Все молчали. Отец Тома шагнул ему навстречу.
— Мосье Куэрри, это правда, что вы ездили в Люк с мадам Рикэр?
— Да. Я подвез ее.
— На нашем грузовике?
— Да, конечно.
— И это в то время, когда ее муж лежал больной?
— Да.
— Что такое? В чем дело? — сказал отец Жозеф.
— Спросите мосье Куэрри, — ответил ему отец Тома.
— О чем?
Отец Тома надел резиновые сапоги и взял зонтик с вешалки.
— Что я такого сделал? — сказал Куэрри и посмотрел сначала на отца Жозефа, потом на отца Поля. Отец Поль недоуменно развел руками.
— Все-таки не мешало бы нам знать, что произошло, отец, — сказал доктор Колэн.
— Я вынужден попросить вас, мосье Куэрри, чтобы вы пошли со мной. Мы посоветуемся с сестрами, как быть дальше. Я до последней секунды надеялся, что произошла какая-то ошибка. Я даже был бы рад, если бы вы попытались отрицать все это. И вдруг такое бесстыдство! Если Рикэр приедет сюда, я не хочу, чтобы он застал вас здесь.
— А зачем Рикэру сюда приезжать? — сказал отец Жан.
— Зачем? Полагаю, что за женой. Его жена сейчас у сестер. Она приехала полчаса назад. Три дня в дороге — одна. Она беременна, — сказал отец Тома. Телефон снова зазвонил. — Ребенок ваш.
Куэрри сказал:
— Какой вздор! Она не могла этого говорить.
— Несчастная женщина. У нее, вероятно, не хватило духа признаться мужу. Она приехала из Люка, разыскивает вас.
Снова зазвонил телефон.
— Кажется, моя очередь отвечать, — сказал отец Жозеф, со страхом берясь за трубку.

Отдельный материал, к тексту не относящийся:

-- ==== Sys2Proof/Machine/Remote.lean ====
section
/-! DEFINITION. Remote invocation and handles (11, R282 to R289; 22, R420 to R422): class 110 FN 011, SERVICE_START,
HANDLE_RESULT_ARRIVE, HANDLE_TIMEOUT. -/

namespace Sys2Proof.Machine

/-! ### RINV (R282, R283) -/

/-- The eight words and the target block of an RINV. -/
def rinvWords (g : Group) (a b : F7) : List Word × List Word :=
  ((List.range 8).map (fun k => g.rdS (a.toNat + k)), (List.range 3).map (fun k => g.rdS (b.toNat + k)))

/-- Issues an invocation: the handle is written at once, the sending waits for the release (R283). `tgt` gives the
target from the block. -/
def issueRinv (s : State) (sh : Shape) (d a b : F7) (keyed : Bool) (reserved : List Word → Bool)
    (tgt : List Word → InvTarget) : Res :=
  let g := s.G
  let (args, blk) := rinvWords g a b
  let w2 := blk.getD 2 0
  let task := s.task? g.task
  if !g.whole then .trap (g.splitTrap 4)
  else if keyed && (task.bind Task.kdesc).isNone then .trap { Trap.of 27 with lanes := g.active }
  else if 20 < bitsW w2 20 16 || reserved blk then .trap { Trap.of 28 with lanes := g.active }
  else if 65535 ≤ g.xfer then .stall
  else match issueHandle s (quarterOf g.core) g.task (bitsW w2 20 16) none with
    | none => writeUnis s false (pairWrites d.toNat 0)
    | some (h, s1) =>
      match writeUnis s1 false (pairWrites d.toNat h) with
      | .ok s2 =>
        let s2 := s2.setG { s2.G with issued := h :: s2.G.issued }
        let i : Invocation :=
          { id := s.seq, target := tgt blk, service := bitsW w2 7 0, args := args, handle := h, task := g.task,
            sender := s.cur, level := (match task with | some t => t.record.level | none => 0),
            prio := g.prio, input := [], key := 0, payload := 0, via := [] }
        match i.target with
        | .hdl x =>
          match findHandle s x g.task false with
          | .broken c => .ok (tellHandle s2 (quarterOf g.core) h g.task [] (hopOn c) 0 0)
          | _ => .ok ((s2.addPend { g.mkPend sh g.fa (.rinv i) with dst := [], mark := s.seq }).tick1)
        | _ => .ok ((s2.addPend { g.mkPend sh g.fa (.rinv i) with dst := [], mark := s.seq }).tick1)
      | r => r

def execRinvKey (d a b : F7) (s : State) :=
  issueWith (Instr.shape (.rinvKey d a b)) s (fun sh s =>
    issueRinv s sh d a b true (fun _ => false) (fun w => .key (pair (w.getD 0 0) (w.getD 1 0))))

def execRinvPkg (d a b : F7) (s : State) :=
  issueWith (Instr.shape (.rinvPkg d a b)) s (fun sh s =>
    issueRinv s sh d a b false (fun w => bitsW (w.getD 0 0) 31 22 != 0 || w.getD 1 0 != 0)
      (fun w => .pkg (bitsW (w.getD 0 0) 19 0) (bitsW (w.getD 0 0) 21 20)))

def execRinvHdl (d a b : F7) (s : State) :=
  issueWith (Instr.shape (.rinvHdl d a b)) s (fun sh s =>
    issueRinv s sh d a b false (fun _ => false) (fun w => .hdl (pair (w.getD 0 0) (w.getD 1 0))))

/-! ### Delivery (R283, R394, R422) -/

/-- The entry of a leaf or of a record of its move that covers a key at an owner. -/
def entryFor (es : List KEnt) (k : Nat) : Option KEnt := es.find? (fun e => inSubtree e.key.toNat k)

/-- What this package's owners know of the leaf that covers a key (R393, R394): the owner where it stands or is on its way to, or the owner
that has it now. -/
def leafAt (all : List (Nat × List KEnt)) (k : Nat) : Option (Nat ⊕ Word) :=
  let found := all.filterMap (fun e => (entryFor e.2 k).map (fun x => (e.1, x)))
  match found.find? (fun e => e.2.state != 2) with
  | some e => some (.inl e.1)
  | none => (found.head?).map (fun e => .inr e.2.fwd)

/-- An invocation sent from a quarter reaches the owner of a key: it waits there, goes where the leaf has gone, or finds no leaf
(NO_CELL). -/
def reachLeaf (s : State) (q : Nat) (r : InvRec) (k : DWord) : State :=
  let none_ := fun (s : State) (q : Nat) => breakInv s q r.inv (breakWord 8 0)
  match s.task? r.inv.task with
  | none => none_ s q
  | some t => match t.kdesc with
    | none => none_ s q
    | some d =>
      if !goodKey d k.toNat then none_ s q
      else
        let res : Except DWord State := do
          let v ← headVersion s t d
          let cs ← cutsOf s t d v
          let all ← localIndices s t d cs
          match leafAt all k.toNat with
          | some (.inl j) => return { s with invs := s.invs ++ [{ r with place := .atLeaf j }] }
          | some (.inr o) =>
            return if ownerPkg o = s.dev.pkg then none_ s (ownerQtr o) else sendInvAway s q r.inv (ownerPkg o) (ownerQtr o)
          | none => match reachOf cs k.toNat with
            | none => return none_ s q
            | some j =>
              let o := (cutEntry cs j).owner
              return if (cutEntry cs j).local s then none_ s (ownerQtr o) else sendInvAway s q r.inv (ownerPkg o) (ownerQtr o)
        endTable s r.inv.task t res

/-- An invocation from a quarter reaches its target in this package, or is sent to another. -/
def deliverInv (s : State) (q : Nat) (i : Invocation) : State :=
  let r : InvRec := ⟨i, .ready 0, s.seq⟩
  let s := s.tick1
  match i.target with
  | .key k => reachLeaf s q r k
  | .pkg p x => if p = s.dev.pkg then { s with invs := s.invs ++ [{ r with place := .ready x }] } else sendInvAway s q i p x
  | .hdl h => reachHandle 66 s q r h

/-- An invocation that has left for another package counts in its sender's transfers until it is accepted (R37). -/
def countInv (s : State) (h : DWord) : State :=
  let mine := fun (m : Message) => match m.body with | .invoke i => i.handle == h | _ => false
  if s.streams.any (fun e => e.2.kept.any (fun k => mine k.1)) then
    let link := fun (_ : Nat) (st : Stream) =>
      { st with kept := st.kept.map (fun k => if mine k.1 then (k.1, some (s.cur, 0, 0), k.2.2) else k) }
    let s := { s with streams := mmap link s.streams }
    s.setG { s.G with xfer := s.G.xfer + 1 }
  else s

/-- An RINV is sent once its release holds, after the earlier ones of its group to the same handle (R283, R286); those to keys have no
order (R396). -/
def tryRinv (s : State) (p : Pend) (i : Invocation) : Option State :=
  let earlier := s.G.pends.any (fun q => decide (q.id < p.id) && match q.body, i.target with
    | .rinv x, .hdl h => x.target == .hdl h
    | _, _ => false)
  if !mayPerform s s.G p || earlier || decide (65535 ≤ s.G.xfer) then tryPush s p
  else some (countInv (deliverInv (s.setG (s.G.complete p [])) (quarterOf s.G.core) i) i.handle)

/-! ### RAWAIT, RPOLL, RDROP (R288, R289) -/

/-- The register writes of a resolved RAWAIT. -/
def awaitWrites (p : Pend) (words : List Word) (ok : Bool) : List RegWrite :=
  let ss := p.dst.filter (fun r => !isPredReg r)
  (List.range ss.length).filterMap (fun k => (ss[k]?).map (fun r => ⟨r, [words.getD k 0], 1⟩)) ++
  (p.dst.filter isPredReg).map (fun r => ⟨r, mkRow (fun _ => if ok then 1 else 0), p.lanes⟩)

def issueRawait (s : State) (sh : Shape) (a : F7) (trap : Bool) : Res :=
  let g := s.G
  let h := g.rdS2 a.toNat
  if !g.whole then .trap (g.splitTrap 4)
  else
    let p := g.mkPend sh g.fa (.rawait h trap)
    match (if pollFree s p then findHandle s h g.task false else .pending) with
    | .broken c =>
      let ws := awaitWrites p [c] false
      if trap then .trap { Trap.of 30 with lanes := g.active, words := [c] }
      else if emptiesOnWrite g ws then .trap (g.splitTrap 5)
      else .ok (s.setG (g.applyNow (uniWrites ws) ws))
    | _ =>
      let s := s.addPend p
      .ok (if trap then s.setG { s.G with off := true } else s)

def execRawait (d a b : F7) (s : State) :=
  issueWith (Instr.shape (.rawait d a b)) s (fun sh s => issueRawait s sh a false)
def execRawaitTrap (d a : F7) (s : State) :=
  issueWith (Instr.shape (.rawaitTrap d a)) s (fun sh s => issueRawait s sh a true)

/-- A RAWAIT completes when its handle is resolved. The outcome of a handle of another package is not held here: it is
free (DESIGN CHOICE, log entry 23). -/
def tryRawait (s : State) (p : Pend) (h : DWord) (trap : Bool) : Option State :=
  let finish := fun (s : State) (words : List Word) (ok : Bool) =>
    let ws := awaitWrites p words ok
    let s :=
      if trap && !ok then lateFault s p { Trap.of 30 with lanes := p.lanes, words := words }
      else if emptiesOnWrite s.G ws then lateFault s p (s.G.splitTrap 5)
      else
        let s := if ok then l1Drop s s.G.core else s
        s.setG (s.G.complete p ws)
    if namesIssued s h then freeIfDone s (handleKey h) else s
  if !mayPerform s s.G p then none else match findHandle s h s.G.task true with
  | .ready ws => some (finish s ws true)
  | .broken c => some (finish s [c] false)
  | .elsewhere =>
    let (n, s) := s.draw
    let (ws, s) := drawWords 8 s
    some (if n % 2 = 0 then finish s ws true else finish s (ws.take 1) false)
  | _ => none

/-- Whether a handle is resolved (R281); of one of another package it is free (DESIGN CHOICE, log entry 23). -/
def resolved (s : State) (h : DWord) : Bool × State :=
  match findHandle s h s.G.task false with
  | .ready _ | .broken _ => (true, s)
  | .elsewhere => let (n, s) := s.draw; (n % 2 == 1, s)
  | _ => (false, s)

/-- RPOLL (R289): at once, unless something issued before must be performed first. -/
def execRpoll (d a : F7) (s : State) :=
  issueWith (Instr.shape (.rpoll d a)) s (fun sh s =>
    let p := s.G.mkPend sh s.G.fa (.rpoll (s.G.rdS2 a.toNat))
    if pollFree s p then
      let (t, s) := resolved s (s.G.rdS2 a.toNat)
      writeP s d.toNat (fun _ => t)
    else .ok (s.addPend p))

/-- An RPOLL that had to wait. -/
def tryRpoll (s : State) (p : Pend) (h : DWord) : Option State :=
  if !mayPerform s s.G p then none
  else
    let (t, s) := resolved s h
    some (s.setG (s.G.complete p (p.dst.map (fun r => ⟨r, mkRow (fun _ => if t then 1 else 0), p.lanes⟩))))

/-- RDROP (R289). A handle of another package is dropped there. -/
def execRdrop (a : F7) (s : State) :=
  issue (Instr.shape (.rdrop a)) s (fun s =>
    let h := s.G.rdS2 a.toNat
    if namesEntry s h s.G.task then
      let k := handleKey h
      .ok (freeIfDone (s.setHandle k { s.handle k with dropped := true }) k)
    else .ok s)

/-! ### SERVICE_START (R284, R285, R403) -/

/-- A service: text start, entry address, budget, address space, virtual function, the mailbox of its context region. -/
structure Service where
  text   : DWord
  entry  : DWord
  budget : Nat
  asid   : Nat
  vf     : Nat
  region : Nat
  deriving DecidableEq, Repr
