/-- The clause in which a faulted word is issued again: its own clause, or the word alone, in its split, when later words have issued
since (R324). -/
def Group.reopen (g : Group) (f : Frame) (tw : BitVec 4) : Group :=
  match f.redo with
  | none => { g with clause := f.clause.map (fun c => { c with tw := tw }) }
  | some c =>
    let n := c.pos + 1 + litsOfWord (c.words.getD c.pos 0)
    { g with clause := some { c with tw := tw, len := n, taken := true }, cur := g.faultSplit f,
             after := ⟨f.clause, some f.temps, f.ovr, f.again, f.cur⟩ :: g.after }

/-- The lanes that are active in the splits that have come from one since its divergence `sid`. -/
def Group.activeIn (g : Group) (sid : Nat) : Mask :=
  let one := fun (acc : Mask) (sp : Split) =>
    if sp.ids.contains sid then acc ||| (sp.mask &&& g.pass sp.depth &&& g.guard) else acc
  g.parked.foldl one (g.splits.foldl (fun acc e => one acc e.2) 0)

/-- TRET 1: the entry stays until the word has completed, but the word reads its registers as they now stand, in its split. -/
def Group.rereads (g : Group) (f : Frame) : Group :=
  match f.entry with
  | none => g
  | some k => match mget g.log k with
    | none => g
    | some e =>
      let h := { g with cur := g.faultSplit f }
      let e' := { e with regs := [], affs := [], mode := h.split.mode, fmts := h.split.fmts, seeds := h.seedPair,
                         scales := h.split.fmts.map (fun w => g.uni (w.extractLsb' 24 6).toNat),
                         act := if f.redo.isSome then h.activeIn f.lateSid else g.active }
      { g with log := mput g.log k e', ovr := some k }

/-- The clause after the faulted word. -/
def afterWord (c : Clause) : Clause := { c with pos := c.pos + 1 + litsOfWord (c.words.getD c.pos 0) }

/-- The return from an exception: what R302 saved comes back, then the action of TRET; a double fault where it is not
allowed. Under TRET 3 a clause of another split that the fault interrupted goes on after the clause at TEPC (DEDUCED, log entry
47). -/
def eretGroup (s : State) (g : Group) (f : Frame) : Group :=
  let b := g.restoreFrame f
  let again := if f.redo.isSome then f.late else f.again
  match g.tret.toNat with
  | 0 =>
    match f.entry with
    | none => g.doubleFault
    | some k => match mget g.log k with
      | none => g.doubleFault
      | some e => { ({ b with t := e.temps }.reopen f e.tw) with ovr := some k, again := again }
  | 1 => if f.atWord then { (b.rereads f).reopen f f.tw with again := again } else g.doubleFault
  | 2 =>
    if !f.atWord then g.doubleFault
    else
      let b := b.freeSlot f.entry
      match f.redo with
      | some _ => { b with clause := f.clause, ovr := f.ovr, again := f.again }
      | none => { b with clause := f.clause.map (fun c => { afterWord c with tw := f.tw }) }
  | 3 =>
    if !inText s g g.tepc then g.doubleFault
    else if f.clause.isSome ∧ b.faultSplit f ≠ b.cur then
      { ({ b.freeSlot f.entry with cur := b.faultSplit f }).setPc g.tepc with
        after := ⟨f.clause, some f.temps, f.ovr, f.again, f.cur⟩ :: f.after }
    else
      let b := (f.after.map Back.ovr).foldl Group.freeSlot ((b.freeSlot f.entry).freeSlot f.ovr)
      { ({ b with cur := b.faultSplit f }).setPc g.tepc with after := [] }
  | _ => g.doubleFault

/-- An instruction of the handler that has not completed. -/
def handlerBusy (s : State) (g : Group) (f : Frame) : Bool :=
  g.pends.any (fun p => !p.done && decide (f.mark ≤ p.id)) ||
  s.cmds.any (fun c => c.gid == s.cur && c.queued && decide (f.mark ≤ c.seq))

def execEret (s : State) :=
  issue (Instr.shape .eret) s (fun s =>
    let g := s.G
    match g.frame with
    | none => trap31 g
    | some f => if handlerBusy s g f then .stall else .done (s.setG (eretGroup s g f)))

/-! ### CLOCK and TIMEWAIT (R299) -/

def execClock (d : F7) (s : State) :=
  issue (Instr.shape (.clock d)) s (fun s => ifActive s (writeUnis s false (pairWrites d.toNat s.clock)))

def execTimewait (a : F7) (s : State) :=
  issueWith (Instr.shape (.timewait a)) s (fun sh s =>
    let g := s.G
    ifActive s (.ok (s.addPend (g.mkPend sh none (.timewait (g.rdS2 a.toNat))))))

def tryTimewait (s : State) (p : Pend) : Option State :=
  match p.body with
  | .timewait till => if till.toNat ≤ s.clock.toNat ∧ !s.withdrawn s.G p then some (s.setG (s.G.complete p [])) else none
  | _ => none

def execTimewaitExpire (gid id : Nat) (s : State) : Host.Outcome State Fault Refusal :=
  match (s.group gid).findPend id with
  | some p => .next (withGroup s gid (fun s => (tryTimewait s p).getD s))
  | none => .next s

/-! ### BANKROLE_SWITCH (R295) -/

/-- The banks that a range of a team's scratch area lies in. -/
def rangeBanks (banks : List Nat) (r : Int × Nat) : List Nat :=
  let lo := r.1.toNat / 65536
  let hi := (r.1.toNat + max r.2 1 - 1) / 65536
  (List.range (hi + 1 - lo)).filterMap (fun k => banks[lo + k]?)

/-- An issued access of a group touches a bank. -/
def pendTouches (s : State) (g : Group) (bank : Nat) (p : Pend) : Bool :=
  (p.pool && p.accs.any (fun a => a.pa / 65536 == bank)) ||
  (match queueName p with
   | some (n, _) => !n.getLsbD 31 && fifoBank s g (n.extractLsb' 0 16).toNat == some bank
   | none => false)

/-- An engine command reads or writes a bank, or arrives at an object in it. -/
def cmdTouches (s : State) (c : Cmd) (bank : Nat) : Bool :=
  let g := s.group c.gid
  let rs := (planOf s g c.sub c.desc c.fmts c.scales).ranges ++ (if c.bo = 0xFFFFFFFF then [] else [((c.bo.toNat : Int), 16)])
  rs.any (fun r => (rangeBanks (scratchOf s g) r).contains bank)

/-- Everything issued to the bank before the write has been performed. -/
def bankQuiet (s : State) (cluster bank mark : Nat) : Bool :=
  s.groups.all (fun e => e.2.kind == .vacant || clusterOf e.2.core != cluster ||
    e.2.pends.all (fun p => p.done || decide (mark < p.mark) || !pendTouches s e.2 bank p)) &&
  s.cmds.all (fun c => clusterOf c.core != cluster || decide (mark < c.mark) || !cmdTouches s c bank)

/-- The bank takes a role: lines leave the cluster cache, a scratch bank reads as zero, a FIFO is empty. -/
def setRole (s : State) (cluster bank role : Nat) : State :=
  let old := mgetD (s.cluster cluster).banks bank Bank.empty
  if old.role = role then s
  else
    let cl := s.cluster cluster
    let pool := if role = 1 then cl.pool.filter (fun e => e.1 / 65536 != bank) else cl.pool
    let s := s.setCluster cluster { cl with pool := pool, banks := mput cl.banks bank { old with role := role, fifo := [] } }
    if old.role = 0 ∨ role = 0 then rehash s cluster else s

/-- The waiting BANKROLE write of a bank that reached it first. -/
def roleWrites (s : State) (cluster bank : Nat) : List (Nat × Pend × Nat) :=
  s.groups.flatMap (fun e => if e.2.kind == .vacant || clusterOf e.2.core != cluster then [] else
    e.2.pends.filterMap (fun p => match p.body with
      | .bankrole b r => if b = bank then some (e.1, p, r) else none
      | _ => none))

def firstMark : List (Nat × Pend × Nat) → Option (Nat × Pend × Nat)
  | [] => none
  | x :: t => match firstMark t with
    | none => some x
    | some y => if x.2.1.mark ≤ y.2.1.mark then some x else some y

def tryBank (s : State) (cluster bank : Nat) : Option State :=
  match firstMark (roleWrites s cluster bank) with
  | none => none
  | some (gid, p, r) =>
    if bankQuiet s cluster bank p.mark then
      let s := setRole s cluster bank r
      some (withGroup s gid (fun s => s.setG (s.G.complete p [])))
    else none

def execBankroleSwitch (cluster bank : Nat) (s : State) : Host.Outcome State Fault Refusal :=
  .next ((tryBank s cluster bank).getD s)

end Sys2Proof.Machine
end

— Мы здесь так хорошо вас приняли. Ни о чем не расспрашивали. Никто не любопытствовал узнать ваше прошлое. И в благодарность за все это вы преподносите нам такую… такую скандальную историю. Мало вам было женщин в Европе? Вы и нашу маленькую общину сделали ареной своих похождений!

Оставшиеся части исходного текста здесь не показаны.